[Exercise materials Boundary: Start]
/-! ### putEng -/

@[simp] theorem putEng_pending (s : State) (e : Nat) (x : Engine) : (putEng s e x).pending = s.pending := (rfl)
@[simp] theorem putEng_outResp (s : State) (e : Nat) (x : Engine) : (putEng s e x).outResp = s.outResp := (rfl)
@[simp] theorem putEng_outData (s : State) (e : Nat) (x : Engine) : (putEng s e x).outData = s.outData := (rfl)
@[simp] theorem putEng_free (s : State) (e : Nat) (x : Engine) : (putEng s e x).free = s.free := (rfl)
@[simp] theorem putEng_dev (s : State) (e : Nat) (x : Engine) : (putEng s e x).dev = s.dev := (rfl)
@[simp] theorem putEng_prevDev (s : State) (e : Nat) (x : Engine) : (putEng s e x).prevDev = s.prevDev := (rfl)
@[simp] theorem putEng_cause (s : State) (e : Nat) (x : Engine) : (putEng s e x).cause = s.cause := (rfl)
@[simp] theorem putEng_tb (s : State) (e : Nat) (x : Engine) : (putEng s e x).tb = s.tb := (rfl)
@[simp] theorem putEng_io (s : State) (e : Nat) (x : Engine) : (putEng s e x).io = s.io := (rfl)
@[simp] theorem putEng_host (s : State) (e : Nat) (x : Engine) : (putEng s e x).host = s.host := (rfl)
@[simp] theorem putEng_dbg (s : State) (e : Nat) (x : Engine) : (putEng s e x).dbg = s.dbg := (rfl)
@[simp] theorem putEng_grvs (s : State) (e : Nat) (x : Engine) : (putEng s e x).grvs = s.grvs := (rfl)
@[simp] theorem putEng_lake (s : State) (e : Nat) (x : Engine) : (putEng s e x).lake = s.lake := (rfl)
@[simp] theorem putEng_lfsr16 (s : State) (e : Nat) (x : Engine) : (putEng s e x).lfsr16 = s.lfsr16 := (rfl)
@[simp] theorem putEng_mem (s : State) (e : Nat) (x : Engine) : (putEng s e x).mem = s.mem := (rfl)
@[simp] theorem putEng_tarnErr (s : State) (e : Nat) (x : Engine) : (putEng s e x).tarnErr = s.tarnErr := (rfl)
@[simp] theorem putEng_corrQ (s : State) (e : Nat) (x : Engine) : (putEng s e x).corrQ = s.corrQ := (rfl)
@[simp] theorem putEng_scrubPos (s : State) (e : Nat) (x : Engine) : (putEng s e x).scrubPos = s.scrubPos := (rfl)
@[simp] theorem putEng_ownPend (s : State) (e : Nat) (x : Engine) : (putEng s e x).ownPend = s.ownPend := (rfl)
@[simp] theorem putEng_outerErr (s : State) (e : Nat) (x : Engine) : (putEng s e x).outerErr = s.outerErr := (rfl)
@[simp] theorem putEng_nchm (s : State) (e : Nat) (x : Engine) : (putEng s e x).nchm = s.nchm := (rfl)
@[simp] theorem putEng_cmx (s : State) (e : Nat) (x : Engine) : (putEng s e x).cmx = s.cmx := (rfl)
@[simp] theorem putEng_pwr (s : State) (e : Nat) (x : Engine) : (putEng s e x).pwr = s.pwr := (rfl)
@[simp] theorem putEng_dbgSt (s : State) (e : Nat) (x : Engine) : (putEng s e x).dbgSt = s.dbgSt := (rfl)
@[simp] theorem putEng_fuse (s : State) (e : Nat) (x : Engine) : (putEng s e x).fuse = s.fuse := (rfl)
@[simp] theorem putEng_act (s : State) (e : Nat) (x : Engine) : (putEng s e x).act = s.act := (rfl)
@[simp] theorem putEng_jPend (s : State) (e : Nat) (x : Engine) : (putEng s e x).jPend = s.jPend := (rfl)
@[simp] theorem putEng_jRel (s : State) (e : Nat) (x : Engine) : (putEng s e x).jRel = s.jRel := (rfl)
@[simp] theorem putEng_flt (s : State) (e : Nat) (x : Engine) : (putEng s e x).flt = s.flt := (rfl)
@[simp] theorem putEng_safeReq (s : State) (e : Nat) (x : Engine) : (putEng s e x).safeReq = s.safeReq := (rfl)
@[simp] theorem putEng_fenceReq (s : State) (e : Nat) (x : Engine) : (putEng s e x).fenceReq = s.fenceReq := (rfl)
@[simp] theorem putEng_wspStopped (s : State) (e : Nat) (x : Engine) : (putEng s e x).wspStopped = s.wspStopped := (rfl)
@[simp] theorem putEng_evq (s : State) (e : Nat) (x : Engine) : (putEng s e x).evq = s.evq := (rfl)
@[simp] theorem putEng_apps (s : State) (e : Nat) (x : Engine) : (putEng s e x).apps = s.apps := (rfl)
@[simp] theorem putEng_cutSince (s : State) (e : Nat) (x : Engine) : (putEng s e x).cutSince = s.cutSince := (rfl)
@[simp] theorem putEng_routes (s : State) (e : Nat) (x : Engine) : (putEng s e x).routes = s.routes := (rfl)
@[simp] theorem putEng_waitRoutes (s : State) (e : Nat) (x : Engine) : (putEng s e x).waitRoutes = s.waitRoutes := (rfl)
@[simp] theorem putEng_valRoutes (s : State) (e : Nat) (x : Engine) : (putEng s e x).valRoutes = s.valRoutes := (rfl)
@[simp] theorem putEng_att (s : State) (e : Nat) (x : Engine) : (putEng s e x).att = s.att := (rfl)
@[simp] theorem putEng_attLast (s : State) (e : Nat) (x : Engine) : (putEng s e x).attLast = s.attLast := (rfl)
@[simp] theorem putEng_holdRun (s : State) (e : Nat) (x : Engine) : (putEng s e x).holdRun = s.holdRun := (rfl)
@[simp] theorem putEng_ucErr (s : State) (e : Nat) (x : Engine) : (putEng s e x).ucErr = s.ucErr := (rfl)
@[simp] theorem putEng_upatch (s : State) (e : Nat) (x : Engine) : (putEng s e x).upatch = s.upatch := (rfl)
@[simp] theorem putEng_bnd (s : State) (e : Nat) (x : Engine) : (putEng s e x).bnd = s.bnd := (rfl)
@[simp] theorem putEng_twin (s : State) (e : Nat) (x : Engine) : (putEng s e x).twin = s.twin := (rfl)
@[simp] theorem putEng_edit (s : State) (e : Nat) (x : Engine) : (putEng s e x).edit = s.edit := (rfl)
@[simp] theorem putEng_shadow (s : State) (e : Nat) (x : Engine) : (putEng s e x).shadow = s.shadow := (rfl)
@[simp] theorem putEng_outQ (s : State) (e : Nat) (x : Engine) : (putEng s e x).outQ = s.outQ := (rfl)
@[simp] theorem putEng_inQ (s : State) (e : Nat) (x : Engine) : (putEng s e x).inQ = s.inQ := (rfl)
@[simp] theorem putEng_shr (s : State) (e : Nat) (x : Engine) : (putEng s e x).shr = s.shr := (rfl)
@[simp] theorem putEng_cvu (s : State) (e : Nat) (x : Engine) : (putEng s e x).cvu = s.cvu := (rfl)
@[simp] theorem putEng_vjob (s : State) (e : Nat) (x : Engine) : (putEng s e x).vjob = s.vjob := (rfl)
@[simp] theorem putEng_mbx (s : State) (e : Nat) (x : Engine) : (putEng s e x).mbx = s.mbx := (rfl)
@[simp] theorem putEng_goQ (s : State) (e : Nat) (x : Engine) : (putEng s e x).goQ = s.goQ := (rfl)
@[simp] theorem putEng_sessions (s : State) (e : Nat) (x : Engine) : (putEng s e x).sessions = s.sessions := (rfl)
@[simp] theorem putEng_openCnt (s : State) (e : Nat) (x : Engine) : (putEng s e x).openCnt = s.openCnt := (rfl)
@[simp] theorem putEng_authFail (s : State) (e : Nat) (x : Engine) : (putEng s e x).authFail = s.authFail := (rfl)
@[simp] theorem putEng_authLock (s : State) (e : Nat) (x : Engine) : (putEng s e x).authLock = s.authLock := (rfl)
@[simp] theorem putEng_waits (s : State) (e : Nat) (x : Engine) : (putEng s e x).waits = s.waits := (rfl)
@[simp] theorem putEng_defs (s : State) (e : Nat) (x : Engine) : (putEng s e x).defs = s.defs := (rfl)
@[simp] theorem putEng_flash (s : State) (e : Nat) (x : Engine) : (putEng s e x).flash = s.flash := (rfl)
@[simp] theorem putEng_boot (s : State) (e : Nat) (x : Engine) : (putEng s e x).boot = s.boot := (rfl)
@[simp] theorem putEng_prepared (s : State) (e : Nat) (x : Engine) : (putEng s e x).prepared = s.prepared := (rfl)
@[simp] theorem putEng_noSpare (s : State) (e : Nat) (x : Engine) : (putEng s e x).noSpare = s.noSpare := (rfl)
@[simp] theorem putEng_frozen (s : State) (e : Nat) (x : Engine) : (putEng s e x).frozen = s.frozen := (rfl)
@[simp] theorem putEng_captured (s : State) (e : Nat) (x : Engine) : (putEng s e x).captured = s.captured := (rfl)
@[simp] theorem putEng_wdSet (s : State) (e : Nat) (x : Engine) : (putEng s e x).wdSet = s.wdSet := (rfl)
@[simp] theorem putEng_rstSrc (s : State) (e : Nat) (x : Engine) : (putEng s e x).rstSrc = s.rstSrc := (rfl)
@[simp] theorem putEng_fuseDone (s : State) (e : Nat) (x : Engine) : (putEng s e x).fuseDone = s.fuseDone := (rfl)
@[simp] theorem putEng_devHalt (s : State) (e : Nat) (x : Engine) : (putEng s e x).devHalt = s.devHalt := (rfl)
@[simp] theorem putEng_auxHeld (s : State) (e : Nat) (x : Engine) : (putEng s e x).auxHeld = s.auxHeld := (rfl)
[Exercise materials Boundary: End]
[Exercise materials Boundary: Start]
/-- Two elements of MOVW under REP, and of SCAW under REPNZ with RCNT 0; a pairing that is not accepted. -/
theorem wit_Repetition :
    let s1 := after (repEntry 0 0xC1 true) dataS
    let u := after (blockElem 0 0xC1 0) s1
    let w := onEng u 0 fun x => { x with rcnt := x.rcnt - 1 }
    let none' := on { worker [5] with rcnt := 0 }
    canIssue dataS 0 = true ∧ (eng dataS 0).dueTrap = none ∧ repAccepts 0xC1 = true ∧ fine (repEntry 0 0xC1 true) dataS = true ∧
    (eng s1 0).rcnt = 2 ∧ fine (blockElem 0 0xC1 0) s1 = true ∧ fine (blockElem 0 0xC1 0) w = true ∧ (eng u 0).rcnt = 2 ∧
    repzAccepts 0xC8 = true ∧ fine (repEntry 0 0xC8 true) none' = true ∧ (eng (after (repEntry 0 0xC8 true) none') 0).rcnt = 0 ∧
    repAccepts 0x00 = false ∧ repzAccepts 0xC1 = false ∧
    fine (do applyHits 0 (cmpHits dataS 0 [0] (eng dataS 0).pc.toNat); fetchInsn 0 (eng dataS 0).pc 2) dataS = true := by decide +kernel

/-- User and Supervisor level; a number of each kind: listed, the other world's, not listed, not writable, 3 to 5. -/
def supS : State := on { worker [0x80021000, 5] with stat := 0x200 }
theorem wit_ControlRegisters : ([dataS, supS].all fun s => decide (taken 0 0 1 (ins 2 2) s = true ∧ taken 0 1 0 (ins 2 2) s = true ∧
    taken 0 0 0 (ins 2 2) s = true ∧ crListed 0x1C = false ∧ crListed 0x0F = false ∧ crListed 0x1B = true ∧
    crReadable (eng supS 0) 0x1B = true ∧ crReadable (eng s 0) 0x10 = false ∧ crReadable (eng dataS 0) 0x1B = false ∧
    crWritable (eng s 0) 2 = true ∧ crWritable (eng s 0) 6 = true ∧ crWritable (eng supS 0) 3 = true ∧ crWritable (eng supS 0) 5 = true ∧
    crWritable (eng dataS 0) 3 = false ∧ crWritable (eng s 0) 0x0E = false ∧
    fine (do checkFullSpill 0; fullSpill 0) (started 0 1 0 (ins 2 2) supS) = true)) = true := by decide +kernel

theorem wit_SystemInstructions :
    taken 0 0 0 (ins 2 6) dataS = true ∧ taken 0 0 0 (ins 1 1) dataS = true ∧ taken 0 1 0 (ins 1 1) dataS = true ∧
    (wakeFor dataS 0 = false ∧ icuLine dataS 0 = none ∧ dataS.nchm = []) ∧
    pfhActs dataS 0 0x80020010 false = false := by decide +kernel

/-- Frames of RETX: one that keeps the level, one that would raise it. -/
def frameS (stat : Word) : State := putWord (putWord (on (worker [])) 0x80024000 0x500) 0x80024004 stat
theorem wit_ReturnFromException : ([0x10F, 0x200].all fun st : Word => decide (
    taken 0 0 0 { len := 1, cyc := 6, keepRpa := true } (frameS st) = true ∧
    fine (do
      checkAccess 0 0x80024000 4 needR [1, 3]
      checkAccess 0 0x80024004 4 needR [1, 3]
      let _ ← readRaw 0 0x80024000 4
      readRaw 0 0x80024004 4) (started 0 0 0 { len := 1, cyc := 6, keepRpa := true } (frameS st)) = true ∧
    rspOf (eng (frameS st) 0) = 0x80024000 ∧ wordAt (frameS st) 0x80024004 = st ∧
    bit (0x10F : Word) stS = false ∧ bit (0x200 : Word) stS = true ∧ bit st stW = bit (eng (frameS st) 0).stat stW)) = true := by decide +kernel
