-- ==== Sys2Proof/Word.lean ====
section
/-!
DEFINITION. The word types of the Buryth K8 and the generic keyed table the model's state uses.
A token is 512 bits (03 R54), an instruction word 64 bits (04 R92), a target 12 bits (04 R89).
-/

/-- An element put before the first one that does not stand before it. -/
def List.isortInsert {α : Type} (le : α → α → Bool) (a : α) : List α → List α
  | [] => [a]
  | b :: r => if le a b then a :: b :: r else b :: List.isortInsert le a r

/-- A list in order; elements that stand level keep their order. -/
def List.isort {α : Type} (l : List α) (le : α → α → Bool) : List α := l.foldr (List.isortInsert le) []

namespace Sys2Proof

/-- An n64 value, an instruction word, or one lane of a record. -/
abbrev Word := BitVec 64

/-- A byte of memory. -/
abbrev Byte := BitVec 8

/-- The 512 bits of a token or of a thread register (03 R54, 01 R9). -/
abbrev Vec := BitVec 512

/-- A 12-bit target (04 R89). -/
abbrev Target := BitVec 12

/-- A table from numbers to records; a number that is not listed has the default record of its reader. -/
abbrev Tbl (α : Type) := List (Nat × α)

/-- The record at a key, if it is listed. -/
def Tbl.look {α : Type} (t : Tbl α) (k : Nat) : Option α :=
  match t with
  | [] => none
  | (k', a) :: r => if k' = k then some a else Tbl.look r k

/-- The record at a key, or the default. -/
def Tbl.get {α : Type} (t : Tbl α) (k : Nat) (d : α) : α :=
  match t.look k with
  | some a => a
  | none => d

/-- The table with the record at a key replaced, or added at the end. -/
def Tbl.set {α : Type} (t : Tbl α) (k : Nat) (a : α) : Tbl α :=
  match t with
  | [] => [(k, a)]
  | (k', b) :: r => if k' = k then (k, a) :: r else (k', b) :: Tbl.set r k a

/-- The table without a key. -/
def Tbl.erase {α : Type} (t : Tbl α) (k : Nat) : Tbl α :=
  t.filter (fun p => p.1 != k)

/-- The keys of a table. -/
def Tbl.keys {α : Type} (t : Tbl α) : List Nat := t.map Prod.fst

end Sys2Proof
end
[Exercise materials Boundary: End]
[Exercise materials Boundary: Start]
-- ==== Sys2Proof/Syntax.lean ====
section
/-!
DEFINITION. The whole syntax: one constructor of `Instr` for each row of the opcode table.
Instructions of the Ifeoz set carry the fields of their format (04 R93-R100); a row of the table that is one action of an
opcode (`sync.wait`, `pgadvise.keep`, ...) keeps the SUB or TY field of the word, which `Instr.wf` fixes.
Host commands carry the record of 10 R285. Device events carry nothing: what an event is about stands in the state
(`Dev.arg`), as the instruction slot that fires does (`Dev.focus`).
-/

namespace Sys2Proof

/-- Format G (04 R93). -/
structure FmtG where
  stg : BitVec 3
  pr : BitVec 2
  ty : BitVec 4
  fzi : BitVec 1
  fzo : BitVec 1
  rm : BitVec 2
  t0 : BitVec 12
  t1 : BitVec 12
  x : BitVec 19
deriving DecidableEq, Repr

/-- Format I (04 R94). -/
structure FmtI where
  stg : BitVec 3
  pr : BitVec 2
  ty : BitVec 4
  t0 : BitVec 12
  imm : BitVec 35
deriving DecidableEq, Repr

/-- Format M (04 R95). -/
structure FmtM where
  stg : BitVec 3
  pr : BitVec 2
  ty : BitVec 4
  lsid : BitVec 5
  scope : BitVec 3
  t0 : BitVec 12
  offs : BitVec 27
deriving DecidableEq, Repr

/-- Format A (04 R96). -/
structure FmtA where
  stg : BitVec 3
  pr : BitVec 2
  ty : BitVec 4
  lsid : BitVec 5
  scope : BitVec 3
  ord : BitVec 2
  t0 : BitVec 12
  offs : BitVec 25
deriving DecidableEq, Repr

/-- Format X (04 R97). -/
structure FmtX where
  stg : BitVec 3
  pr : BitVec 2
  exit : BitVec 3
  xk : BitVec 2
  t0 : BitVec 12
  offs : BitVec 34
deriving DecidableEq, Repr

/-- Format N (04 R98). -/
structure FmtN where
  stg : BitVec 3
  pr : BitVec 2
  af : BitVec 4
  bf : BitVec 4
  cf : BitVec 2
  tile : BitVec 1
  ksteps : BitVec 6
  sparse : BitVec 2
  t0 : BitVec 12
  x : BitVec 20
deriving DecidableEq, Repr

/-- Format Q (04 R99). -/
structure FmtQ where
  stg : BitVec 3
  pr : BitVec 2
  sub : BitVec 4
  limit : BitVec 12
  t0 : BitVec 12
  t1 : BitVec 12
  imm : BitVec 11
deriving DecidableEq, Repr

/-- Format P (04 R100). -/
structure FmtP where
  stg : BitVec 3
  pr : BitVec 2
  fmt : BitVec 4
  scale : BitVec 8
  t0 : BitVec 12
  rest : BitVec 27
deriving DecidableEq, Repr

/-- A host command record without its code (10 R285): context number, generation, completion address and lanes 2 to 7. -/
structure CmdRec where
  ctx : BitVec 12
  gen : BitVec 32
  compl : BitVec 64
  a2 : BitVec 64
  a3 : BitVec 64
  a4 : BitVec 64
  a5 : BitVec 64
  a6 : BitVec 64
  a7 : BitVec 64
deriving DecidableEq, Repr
[Exercise materials Boundary: End]
[What you have to do] Look above for the line that contains "s.outData := (rfl)". Starting there, transcribe every line exactly until you have copied the line that contains "s.prevDev := (rfl)".

[Result]
@[simp] theorem putEng_outData (s : State) (e : Nat) (x : Engine) : (putEng s e x).outData = s.outData := (rfl)
@[simp] theorem putEng_free (s : State) (e : Nat) (x : Engine) : (putEng s e x).free = s.free := (rfl)
@[simp] theorem putEng_dev (s : State) (e : Nat) (x : Engine) : (putEng s e x).dev = s.dev := (rfl)
@[simp] theorem putEng_prevDev (s : State) (e : Nat) (x : Engine) : (putEng s e x).prevDev = s.prevDev := (rfl)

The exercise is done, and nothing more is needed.